About this task: Reply with nothing but how many lines in the entries below include "colourWord".

Start of Exercise inputs

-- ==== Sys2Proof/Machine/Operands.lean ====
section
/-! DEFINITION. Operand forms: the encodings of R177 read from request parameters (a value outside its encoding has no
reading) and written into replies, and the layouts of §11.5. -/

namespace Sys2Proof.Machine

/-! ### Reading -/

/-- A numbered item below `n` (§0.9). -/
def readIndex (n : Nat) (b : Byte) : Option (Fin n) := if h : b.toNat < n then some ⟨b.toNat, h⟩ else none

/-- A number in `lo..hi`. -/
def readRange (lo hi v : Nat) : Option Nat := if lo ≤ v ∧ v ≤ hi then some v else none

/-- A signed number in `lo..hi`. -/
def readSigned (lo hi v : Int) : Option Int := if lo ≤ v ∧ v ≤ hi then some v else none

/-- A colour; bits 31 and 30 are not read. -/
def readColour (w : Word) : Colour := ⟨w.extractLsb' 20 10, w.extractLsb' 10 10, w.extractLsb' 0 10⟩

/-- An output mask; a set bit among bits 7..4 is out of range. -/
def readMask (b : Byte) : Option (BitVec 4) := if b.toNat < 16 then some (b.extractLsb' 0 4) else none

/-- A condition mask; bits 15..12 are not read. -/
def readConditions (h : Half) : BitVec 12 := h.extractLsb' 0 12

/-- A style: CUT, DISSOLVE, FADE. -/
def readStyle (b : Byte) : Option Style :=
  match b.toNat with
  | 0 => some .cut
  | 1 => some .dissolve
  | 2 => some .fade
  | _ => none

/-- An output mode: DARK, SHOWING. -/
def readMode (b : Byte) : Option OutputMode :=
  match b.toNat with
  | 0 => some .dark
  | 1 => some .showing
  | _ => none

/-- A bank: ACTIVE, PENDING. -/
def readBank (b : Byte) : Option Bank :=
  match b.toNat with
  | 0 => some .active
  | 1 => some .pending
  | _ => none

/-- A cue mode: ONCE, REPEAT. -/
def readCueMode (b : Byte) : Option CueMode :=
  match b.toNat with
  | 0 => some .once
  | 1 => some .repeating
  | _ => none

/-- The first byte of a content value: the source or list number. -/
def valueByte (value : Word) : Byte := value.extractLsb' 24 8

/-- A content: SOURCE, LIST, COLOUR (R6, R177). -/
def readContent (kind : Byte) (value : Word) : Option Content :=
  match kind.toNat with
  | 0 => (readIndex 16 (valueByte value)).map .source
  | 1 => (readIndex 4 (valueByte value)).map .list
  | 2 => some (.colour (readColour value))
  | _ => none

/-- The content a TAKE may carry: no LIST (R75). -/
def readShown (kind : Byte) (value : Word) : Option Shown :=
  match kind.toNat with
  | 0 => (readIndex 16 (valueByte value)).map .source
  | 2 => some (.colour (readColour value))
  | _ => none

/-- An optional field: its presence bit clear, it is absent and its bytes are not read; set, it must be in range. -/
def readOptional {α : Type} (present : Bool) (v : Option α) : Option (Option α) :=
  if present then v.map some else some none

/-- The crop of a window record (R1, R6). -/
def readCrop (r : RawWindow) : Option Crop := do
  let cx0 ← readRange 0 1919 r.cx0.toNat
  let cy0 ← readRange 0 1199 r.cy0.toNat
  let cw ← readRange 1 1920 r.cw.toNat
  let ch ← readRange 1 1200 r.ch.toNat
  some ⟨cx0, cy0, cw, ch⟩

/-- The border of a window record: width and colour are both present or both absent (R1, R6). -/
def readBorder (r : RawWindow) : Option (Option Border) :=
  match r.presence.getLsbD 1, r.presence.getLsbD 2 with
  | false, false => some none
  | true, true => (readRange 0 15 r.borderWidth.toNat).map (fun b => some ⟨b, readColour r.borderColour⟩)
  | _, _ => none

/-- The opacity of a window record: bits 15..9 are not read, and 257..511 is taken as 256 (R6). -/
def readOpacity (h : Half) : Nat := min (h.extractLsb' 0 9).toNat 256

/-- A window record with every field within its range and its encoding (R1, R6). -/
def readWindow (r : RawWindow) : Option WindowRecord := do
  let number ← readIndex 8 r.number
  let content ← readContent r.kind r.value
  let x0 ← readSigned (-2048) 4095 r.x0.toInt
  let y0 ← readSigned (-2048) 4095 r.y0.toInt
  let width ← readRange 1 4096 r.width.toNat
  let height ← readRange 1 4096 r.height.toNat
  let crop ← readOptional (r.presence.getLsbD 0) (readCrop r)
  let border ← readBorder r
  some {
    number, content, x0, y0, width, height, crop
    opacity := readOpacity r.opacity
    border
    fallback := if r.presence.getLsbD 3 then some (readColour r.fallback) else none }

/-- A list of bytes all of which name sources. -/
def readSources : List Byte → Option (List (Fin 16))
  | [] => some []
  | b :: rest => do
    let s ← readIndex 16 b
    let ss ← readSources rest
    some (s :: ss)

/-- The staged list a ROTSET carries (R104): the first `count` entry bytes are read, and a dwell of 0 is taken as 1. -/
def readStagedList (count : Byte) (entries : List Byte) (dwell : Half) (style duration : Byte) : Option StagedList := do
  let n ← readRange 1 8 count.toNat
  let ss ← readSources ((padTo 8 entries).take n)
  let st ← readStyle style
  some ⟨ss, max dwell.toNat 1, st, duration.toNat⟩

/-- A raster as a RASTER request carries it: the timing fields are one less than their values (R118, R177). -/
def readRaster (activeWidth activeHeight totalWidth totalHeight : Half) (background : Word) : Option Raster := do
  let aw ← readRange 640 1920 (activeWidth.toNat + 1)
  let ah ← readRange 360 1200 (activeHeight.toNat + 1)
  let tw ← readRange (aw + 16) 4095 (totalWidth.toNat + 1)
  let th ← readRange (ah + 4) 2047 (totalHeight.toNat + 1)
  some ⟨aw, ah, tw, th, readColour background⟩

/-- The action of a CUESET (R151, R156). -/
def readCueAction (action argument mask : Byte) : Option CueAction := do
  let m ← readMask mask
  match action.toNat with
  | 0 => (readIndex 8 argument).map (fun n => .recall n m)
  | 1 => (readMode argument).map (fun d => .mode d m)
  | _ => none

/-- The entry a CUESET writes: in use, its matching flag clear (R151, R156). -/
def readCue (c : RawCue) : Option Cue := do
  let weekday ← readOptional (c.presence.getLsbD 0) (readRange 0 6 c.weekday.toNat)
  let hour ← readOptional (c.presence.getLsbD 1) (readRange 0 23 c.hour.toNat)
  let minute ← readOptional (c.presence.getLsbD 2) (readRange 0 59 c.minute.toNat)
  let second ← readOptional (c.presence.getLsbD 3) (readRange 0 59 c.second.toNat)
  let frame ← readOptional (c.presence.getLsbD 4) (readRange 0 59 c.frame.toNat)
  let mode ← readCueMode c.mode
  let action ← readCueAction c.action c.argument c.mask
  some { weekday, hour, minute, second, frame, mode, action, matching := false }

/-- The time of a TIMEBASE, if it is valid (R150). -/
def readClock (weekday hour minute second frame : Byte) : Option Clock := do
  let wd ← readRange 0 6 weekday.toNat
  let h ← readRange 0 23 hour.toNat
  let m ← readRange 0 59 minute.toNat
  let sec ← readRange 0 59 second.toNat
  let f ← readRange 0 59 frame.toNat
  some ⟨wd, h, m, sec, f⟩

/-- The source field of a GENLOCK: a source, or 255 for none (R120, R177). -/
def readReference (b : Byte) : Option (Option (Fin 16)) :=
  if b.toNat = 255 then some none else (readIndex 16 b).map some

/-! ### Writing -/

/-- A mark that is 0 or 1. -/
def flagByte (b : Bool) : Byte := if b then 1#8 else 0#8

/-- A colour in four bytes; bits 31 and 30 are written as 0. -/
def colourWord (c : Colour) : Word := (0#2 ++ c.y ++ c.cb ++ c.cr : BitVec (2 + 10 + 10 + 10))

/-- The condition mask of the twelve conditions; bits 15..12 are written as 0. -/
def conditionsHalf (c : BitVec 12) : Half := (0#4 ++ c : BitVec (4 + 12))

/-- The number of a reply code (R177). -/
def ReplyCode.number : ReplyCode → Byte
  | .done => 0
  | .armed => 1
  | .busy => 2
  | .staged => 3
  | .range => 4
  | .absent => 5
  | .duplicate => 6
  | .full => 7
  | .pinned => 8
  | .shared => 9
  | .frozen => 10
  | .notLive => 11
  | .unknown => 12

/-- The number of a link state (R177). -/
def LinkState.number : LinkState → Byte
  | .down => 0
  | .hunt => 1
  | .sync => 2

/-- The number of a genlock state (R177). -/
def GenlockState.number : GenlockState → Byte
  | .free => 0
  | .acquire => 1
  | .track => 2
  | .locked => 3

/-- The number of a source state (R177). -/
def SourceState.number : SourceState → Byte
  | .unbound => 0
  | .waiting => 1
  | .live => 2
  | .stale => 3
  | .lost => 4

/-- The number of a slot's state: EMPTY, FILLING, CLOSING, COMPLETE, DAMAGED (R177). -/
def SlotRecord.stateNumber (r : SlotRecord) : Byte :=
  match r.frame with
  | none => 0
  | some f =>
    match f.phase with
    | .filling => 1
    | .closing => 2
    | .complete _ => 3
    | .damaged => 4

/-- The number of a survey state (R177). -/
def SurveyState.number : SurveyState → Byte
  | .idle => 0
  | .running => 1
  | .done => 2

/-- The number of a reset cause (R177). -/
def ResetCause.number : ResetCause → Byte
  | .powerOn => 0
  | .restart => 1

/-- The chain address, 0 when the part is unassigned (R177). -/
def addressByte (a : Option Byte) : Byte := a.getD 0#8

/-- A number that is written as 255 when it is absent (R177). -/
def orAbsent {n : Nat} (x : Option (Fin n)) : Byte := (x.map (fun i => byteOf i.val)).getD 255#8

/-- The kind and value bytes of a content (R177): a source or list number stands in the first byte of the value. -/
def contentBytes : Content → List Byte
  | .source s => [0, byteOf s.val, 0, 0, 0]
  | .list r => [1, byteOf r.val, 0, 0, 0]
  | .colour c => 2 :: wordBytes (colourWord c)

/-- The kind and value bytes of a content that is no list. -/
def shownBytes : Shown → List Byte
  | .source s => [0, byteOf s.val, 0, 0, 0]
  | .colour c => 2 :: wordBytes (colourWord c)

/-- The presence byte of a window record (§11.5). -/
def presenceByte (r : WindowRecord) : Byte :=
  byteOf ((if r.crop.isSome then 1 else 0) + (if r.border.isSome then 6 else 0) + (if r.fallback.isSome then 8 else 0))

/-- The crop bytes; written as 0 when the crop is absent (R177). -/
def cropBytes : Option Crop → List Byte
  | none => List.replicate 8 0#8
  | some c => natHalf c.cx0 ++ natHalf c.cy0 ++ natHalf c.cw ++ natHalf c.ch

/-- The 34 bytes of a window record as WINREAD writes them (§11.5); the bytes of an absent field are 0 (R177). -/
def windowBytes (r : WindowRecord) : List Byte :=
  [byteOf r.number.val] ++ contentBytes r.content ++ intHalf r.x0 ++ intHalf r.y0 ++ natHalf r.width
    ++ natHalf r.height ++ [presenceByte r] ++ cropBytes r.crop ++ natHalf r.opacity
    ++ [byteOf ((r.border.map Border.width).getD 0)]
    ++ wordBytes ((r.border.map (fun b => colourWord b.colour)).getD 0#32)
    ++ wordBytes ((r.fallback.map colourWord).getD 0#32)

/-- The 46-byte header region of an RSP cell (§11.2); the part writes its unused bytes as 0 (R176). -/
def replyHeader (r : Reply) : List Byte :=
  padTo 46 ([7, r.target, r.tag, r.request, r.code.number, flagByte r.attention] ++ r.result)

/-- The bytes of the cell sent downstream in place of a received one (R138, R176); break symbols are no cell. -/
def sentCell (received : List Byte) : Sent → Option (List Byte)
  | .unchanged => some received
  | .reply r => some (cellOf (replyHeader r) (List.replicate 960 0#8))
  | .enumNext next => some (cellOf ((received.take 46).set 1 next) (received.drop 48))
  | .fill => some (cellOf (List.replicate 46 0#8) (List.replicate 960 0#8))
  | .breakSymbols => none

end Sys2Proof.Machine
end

End of Exercise inputs
Start of Exercise inputs

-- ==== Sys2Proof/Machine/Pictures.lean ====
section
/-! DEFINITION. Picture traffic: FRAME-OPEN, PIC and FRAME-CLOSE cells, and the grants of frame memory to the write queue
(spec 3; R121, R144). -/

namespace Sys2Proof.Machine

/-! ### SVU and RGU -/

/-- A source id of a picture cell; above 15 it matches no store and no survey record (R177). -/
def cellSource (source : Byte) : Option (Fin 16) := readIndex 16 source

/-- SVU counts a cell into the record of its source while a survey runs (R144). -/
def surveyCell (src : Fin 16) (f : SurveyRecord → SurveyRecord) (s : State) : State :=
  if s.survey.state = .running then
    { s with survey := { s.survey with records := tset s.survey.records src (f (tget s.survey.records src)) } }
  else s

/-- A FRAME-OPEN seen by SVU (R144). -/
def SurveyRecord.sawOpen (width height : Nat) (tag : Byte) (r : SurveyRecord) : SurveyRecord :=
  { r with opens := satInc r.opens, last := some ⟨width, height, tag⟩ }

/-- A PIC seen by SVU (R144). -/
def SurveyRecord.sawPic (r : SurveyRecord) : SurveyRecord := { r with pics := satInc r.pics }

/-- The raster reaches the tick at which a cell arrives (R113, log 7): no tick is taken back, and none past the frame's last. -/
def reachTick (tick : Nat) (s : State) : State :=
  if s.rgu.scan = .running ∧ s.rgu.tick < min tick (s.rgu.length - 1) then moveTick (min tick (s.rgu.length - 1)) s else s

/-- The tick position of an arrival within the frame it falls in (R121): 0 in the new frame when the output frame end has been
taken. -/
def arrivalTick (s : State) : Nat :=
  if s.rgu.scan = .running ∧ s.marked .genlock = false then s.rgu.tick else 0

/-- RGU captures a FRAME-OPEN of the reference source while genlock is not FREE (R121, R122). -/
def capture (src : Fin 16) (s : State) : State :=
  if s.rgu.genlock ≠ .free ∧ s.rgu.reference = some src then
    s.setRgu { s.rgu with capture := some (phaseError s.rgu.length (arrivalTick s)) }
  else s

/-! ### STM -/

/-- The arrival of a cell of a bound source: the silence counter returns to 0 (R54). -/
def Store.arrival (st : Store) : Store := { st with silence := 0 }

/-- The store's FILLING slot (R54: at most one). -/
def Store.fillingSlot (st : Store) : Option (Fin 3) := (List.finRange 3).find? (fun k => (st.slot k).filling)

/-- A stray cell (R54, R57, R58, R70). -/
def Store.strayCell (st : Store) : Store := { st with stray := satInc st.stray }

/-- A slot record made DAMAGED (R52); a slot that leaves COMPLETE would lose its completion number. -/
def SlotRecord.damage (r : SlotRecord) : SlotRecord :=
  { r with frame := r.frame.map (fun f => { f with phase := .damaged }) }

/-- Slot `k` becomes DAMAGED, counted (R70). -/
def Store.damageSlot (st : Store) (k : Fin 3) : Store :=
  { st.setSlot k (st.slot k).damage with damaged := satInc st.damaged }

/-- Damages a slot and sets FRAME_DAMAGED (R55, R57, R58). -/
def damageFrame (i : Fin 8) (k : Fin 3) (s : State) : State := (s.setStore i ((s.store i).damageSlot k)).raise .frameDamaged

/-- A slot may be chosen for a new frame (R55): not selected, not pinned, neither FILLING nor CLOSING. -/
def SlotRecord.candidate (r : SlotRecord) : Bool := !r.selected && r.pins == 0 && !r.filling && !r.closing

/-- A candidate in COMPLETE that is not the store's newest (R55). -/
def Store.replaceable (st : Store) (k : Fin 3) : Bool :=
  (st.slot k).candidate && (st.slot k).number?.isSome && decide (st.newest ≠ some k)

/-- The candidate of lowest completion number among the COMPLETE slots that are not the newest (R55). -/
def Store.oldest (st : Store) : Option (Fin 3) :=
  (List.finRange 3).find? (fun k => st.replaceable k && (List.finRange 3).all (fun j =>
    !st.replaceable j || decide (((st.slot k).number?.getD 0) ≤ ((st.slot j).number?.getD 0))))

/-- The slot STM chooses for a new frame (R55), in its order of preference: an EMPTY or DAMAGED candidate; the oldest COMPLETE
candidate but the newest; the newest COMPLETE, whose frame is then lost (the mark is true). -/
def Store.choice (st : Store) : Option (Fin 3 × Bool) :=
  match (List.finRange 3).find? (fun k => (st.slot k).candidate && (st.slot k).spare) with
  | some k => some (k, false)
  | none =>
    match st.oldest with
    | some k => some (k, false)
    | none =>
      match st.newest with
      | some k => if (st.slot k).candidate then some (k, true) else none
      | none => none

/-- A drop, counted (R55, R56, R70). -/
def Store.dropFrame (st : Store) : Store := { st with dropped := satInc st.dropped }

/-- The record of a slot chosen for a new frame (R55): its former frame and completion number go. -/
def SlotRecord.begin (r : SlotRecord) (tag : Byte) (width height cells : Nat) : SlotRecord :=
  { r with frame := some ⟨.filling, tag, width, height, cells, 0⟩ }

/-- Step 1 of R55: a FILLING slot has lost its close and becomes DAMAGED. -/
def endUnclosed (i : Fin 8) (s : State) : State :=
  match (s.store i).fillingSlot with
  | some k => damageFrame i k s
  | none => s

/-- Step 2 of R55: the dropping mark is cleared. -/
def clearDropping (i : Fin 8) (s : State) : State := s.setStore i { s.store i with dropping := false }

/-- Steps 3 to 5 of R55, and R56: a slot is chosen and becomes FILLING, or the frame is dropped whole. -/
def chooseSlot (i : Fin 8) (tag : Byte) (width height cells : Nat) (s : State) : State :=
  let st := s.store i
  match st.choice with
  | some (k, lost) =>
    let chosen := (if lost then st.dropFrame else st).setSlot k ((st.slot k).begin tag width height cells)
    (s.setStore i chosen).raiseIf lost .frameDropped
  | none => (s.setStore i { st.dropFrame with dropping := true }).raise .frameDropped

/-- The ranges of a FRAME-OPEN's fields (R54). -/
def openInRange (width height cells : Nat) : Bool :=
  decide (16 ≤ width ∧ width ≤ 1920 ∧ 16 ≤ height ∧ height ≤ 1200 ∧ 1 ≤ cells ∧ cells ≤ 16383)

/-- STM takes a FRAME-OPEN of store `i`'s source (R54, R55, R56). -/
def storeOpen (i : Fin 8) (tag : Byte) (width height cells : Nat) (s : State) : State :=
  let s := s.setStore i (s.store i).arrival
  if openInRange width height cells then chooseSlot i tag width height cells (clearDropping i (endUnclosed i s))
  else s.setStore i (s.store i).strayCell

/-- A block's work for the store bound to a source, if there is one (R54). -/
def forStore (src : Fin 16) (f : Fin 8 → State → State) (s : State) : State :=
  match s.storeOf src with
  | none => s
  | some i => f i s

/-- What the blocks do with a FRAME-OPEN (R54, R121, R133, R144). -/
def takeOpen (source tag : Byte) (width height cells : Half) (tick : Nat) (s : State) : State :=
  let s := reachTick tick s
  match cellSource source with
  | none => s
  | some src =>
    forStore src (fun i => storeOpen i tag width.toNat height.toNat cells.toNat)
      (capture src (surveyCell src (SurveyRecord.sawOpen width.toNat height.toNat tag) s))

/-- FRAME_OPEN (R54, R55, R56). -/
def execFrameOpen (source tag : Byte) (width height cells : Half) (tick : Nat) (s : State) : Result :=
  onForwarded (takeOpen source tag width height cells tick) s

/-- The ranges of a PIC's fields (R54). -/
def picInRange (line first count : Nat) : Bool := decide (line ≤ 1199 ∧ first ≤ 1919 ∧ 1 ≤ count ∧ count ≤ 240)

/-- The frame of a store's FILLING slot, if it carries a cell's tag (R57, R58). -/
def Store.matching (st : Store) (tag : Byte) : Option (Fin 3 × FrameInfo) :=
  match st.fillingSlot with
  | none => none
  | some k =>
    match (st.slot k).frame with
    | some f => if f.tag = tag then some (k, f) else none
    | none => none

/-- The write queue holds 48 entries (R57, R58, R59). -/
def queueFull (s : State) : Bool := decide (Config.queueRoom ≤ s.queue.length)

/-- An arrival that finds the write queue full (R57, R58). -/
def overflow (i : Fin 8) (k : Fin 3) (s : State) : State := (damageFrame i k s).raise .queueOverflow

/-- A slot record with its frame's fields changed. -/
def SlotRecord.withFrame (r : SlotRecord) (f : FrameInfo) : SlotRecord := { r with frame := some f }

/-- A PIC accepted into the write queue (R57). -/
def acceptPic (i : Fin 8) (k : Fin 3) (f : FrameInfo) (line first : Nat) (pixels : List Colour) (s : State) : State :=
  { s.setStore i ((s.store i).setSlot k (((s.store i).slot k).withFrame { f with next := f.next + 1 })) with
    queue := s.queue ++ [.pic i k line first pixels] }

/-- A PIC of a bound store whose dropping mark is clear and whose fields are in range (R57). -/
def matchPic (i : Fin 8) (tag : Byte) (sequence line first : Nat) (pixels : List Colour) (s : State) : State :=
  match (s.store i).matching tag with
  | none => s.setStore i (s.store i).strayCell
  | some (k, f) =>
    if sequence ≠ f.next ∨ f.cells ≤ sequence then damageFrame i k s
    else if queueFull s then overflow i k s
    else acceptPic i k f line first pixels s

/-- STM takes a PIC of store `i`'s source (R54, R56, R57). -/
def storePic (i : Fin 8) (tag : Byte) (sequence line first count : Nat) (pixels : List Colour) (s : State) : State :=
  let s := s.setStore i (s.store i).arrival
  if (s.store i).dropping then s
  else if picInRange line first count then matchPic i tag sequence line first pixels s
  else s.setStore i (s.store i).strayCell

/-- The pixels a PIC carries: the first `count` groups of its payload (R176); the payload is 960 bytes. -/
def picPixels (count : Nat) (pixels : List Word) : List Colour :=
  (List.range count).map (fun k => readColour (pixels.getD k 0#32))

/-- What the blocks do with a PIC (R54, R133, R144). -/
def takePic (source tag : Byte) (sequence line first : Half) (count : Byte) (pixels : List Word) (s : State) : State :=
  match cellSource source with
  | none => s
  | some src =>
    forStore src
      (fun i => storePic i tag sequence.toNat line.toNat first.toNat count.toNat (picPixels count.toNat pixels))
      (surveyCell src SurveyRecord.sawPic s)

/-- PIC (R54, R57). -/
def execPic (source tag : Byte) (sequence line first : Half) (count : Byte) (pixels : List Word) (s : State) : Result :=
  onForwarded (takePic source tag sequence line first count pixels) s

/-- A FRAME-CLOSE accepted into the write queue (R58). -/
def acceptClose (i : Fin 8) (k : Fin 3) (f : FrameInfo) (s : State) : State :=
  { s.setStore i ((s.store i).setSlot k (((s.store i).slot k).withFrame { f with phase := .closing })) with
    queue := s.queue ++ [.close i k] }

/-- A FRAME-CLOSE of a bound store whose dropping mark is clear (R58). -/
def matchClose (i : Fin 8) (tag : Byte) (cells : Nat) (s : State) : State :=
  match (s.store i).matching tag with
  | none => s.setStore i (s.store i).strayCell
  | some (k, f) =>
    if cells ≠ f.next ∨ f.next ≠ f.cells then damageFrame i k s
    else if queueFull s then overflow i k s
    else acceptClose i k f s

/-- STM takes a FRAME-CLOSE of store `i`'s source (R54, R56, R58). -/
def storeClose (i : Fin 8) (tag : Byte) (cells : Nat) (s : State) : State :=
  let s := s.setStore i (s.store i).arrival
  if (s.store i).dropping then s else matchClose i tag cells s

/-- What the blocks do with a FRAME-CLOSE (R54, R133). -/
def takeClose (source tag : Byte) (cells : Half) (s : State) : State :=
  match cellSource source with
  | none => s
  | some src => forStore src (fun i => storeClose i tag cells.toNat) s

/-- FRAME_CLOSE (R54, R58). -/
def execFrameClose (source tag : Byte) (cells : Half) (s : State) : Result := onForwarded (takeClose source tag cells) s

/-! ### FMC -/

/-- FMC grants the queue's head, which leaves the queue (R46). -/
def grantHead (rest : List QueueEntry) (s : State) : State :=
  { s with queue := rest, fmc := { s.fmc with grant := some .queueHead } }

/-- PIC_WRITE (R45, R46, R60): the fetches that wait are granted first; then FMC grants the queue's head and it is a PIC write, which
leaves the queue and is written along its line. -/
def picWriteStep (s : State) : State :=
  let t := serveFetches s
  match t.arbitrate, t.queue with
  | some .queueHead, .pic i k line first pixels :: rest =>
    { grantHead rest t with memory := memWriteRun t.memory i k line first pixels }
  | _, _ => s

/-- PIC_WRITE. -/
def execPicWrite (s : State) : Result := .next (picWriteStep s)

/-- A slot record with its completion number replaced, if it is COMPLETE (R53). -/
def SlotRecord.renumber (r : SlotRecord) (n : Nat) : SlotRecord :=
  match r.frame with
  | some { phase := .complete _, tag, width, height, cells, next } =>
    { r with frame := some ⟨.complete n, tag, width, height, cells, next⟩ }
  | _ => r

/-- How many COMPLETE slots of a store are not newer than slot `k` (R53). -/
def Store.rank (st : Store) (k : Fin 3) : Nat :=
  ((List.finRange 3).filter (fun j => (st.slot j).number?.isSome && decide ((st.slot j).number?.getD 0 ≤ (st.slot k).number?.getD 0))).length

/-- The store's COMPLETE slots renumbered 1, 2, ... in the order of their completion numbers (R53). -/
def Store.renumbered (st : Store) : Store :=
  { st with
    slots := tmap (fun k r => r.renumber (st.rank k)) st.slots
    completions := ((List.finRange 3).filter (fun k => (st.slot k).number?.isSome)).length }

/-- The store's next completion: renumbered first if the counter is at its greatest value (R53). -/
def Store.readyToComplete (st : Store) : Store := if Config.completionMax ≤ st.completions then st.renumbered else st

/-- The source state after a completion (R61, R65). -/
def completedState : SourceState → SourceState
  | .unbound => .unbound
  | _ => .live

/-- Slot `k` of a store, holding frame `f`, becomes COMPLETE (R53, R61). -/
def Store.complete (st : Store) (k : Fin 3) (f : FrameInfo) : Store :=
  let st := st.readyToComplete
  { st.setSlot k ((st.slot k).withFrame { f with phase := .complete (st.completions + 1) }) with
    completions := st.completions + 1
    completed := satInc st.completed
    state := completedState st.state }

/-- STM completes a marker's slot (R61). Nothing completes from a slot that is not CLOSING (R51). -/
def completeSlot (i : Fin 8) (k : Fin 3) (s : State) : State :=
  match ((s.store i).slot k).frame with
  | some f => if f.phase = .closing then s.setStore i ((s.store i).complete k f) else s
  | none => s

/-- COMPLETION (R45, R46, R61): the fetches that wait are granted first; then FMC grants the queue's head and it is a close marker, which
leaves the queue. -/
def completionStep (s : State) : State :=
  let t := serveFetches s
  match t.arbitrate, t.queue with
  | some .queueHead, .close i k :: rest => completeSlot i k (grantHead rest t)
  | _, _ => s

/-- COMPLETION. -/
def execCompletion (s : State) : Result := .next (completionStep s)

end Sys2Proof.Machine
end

End of Exercise inputs

Written response: 5